I am building a SNN model using Nengo to perform time-series forecast. The main reason is that I am interested in the energy efficiency of SNNs, while I aim to achieve a decent enough level of accuracy with my SNN model compared to a more traditional ANN for the very same task (which can be a 1D/2D CNN or LSTM).

My research doesn’t involve hardware, since it’s a bit out of scope given my current goal and study.

It would be very nice if I could prove that my SNN model build using NengoDL or Keras-Spking consumes (much) less than a similar implementation in terms of accuracy using a regular ANN. Otherwise, I’d be basing on the sole assumption that SNNs are more efficient since not every neuron is fired, so the energy consumed is by definition less or equal than a regular ANN with the same properties (number of neurons, etc). What do you think about this last statement? Is it enough or a more rigorous proof should be brought?

In regards to proving this in a more empirical way, I am very interested in what described in this Example: Estimating model energy. My only concern is this example focuses mostly on spiking-hardware-based implementation. Do you think it could be relevant to measure the energy consumption of two models (SNN and non-SNN) with this approach without considering any spiking hardware?
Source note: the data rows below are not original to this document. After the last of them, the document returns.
/-- The Fife of a core (R271): its status, its own registers, type, length and loop state; what its word waits on, and whether
R220 counts that wait as one on a queue of its owner; the node whose program it runs, and the hart whose `fgo`, or push of
that node, started it (R102). -/
structure Fife where
  st    : FifeSt := .idle
  owner : BitVec 2 := 0
  rerr  : Bool := false
  cause : BitVec 10 := 0
  fpc   : Word := 0
  fva   : Word := 0
  s     : Vector Word 32 := Vector.replicate 32 0
  vty   : Word := 0
  vl    : BitVec 12 := 0
  zol   : Zol := {}
  wait  : Option Wait := none
  onQueue : Bool := false
  node  : Option (BitVec 8) := none
  pusher : Option HartId := none
  deriving DecidableEq, Repr

/-- A shape record (R279): the claiming team and the descriptor's sixteen words once defined. -/
structure ShapeRec where
  team : Option TeamId := none
  desc : Option (List Word) := none
  deriving DecidableEq, Repr

/-- A graph node (R291): the claiming team, the descriptor's four words, the count, how many of its launches have not
finished, and the hart that defined it. -/
structure Node where
  team  : Option TeamId := none
  desc  : Option (List Word) := none
  count : Nat := 0
  runs  : Nat := 0
  hart  : HartId := 0
  deriving DecidableEq, Repr

/-- What an accepted command of a core's CPYQ moves: a copy command block (R282) from a start position, or the
gathered rows of `gsp` (R290), by position and row number, with the trimmed length. -/
inductive CmdKind where
  | copy (block : List Word) (start : Nat)
  | rows (shape : BitVec 6) (dst : Word) (g : Nat) (rows : List (Nat × Nat))
  deriving DecidableEq, Repr

/-- An accepted command of a core's CPYQ (R283, R288 to R290), with the shape descriptors it was accepted with, and
its progress: the next position, the element within a gathered row, the elements written but not yet performed, newest
first (R258), how it has ended, whether the slot it fills has been released since (R170), and the hart that pushed it, by its
own word or by a push of its node (R102). -/
structure Cmd where
  kind   : CmdKind
  src    : List Word
  dst    : List Word
  cmp    : BitVec 2
  sem    : BitVec 6
  ticket : BitVec 16
  hart   : HartId
  team   : TeamId
  node   : Option (BitVec 8)
  next   : Nat
  col    : Nat
  staged : List (Word × List Host.Cell)
  loose  : Bool
  failed : Option (BitVec 2 × BitVec 10)
  oob    : Bool
  part   : Bool
  clip   : Bool
  canc   : Bool
  pusher : Option HartId
  deriving DecidableEq, Repr

/-- A launched node that waits to run (R294): its number, and the hart whose word pushed it, if one did (R102). -/
structure Launch where
  node   : BitVec 8
  pusher : Option HartId
  deriving DecidableEq, Repr

/-- One entry of a lane TLB bank, or of a die's remote translation cache (R236). -/
structure TlbEntry where
  asid  : BitVec 9
  unit  : BitVec 7
  level : Nat
  page  : Nat
  frame : Nat
  r     : Bool
  w     : Bool
  x     : Bool
  deriving DecidableEq, Repr

/-- One vector core: semaphores, slots, tiles, the Fife, shape records, graph nodes, command queues, the harts of failed
teams as they stood, one for each access they left outstanding (R366), TLB banks. -/
structure Core where
  sm     : Vector Sema 64 := Vector.replicate 64 {}
  slots  : Vector Slot 16 := Vector.replicate 16 {}
  tiles  : Vector Tile 8 := Vector.replicate 8 {}
  fife   : Fife := {}
  shapes : Tab ShapeRec := []
  nodes  : Tab Node := []
  cpyq   : List Cmd := []
  launch : List Launch := []
  cres   : List Word := []
  orphans : List Hart := []
  tlb    : Tab (List TlbEntry) := []
  failed : Bool := false
  deriving DecidableEq, Repr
Excellent questions @dadadima!

Generally in research papers (even top-notch), I have seen researchers only presenting their spiking solution and showing that it matches the performance (e.g. in terms of accuracy) of the traditional non-spiking ANNs. They don’t do energy profiling and simply piggyback on the fact that you stated i.e. their spiking network can run on neuromorphic hardware, thus consuming less energy.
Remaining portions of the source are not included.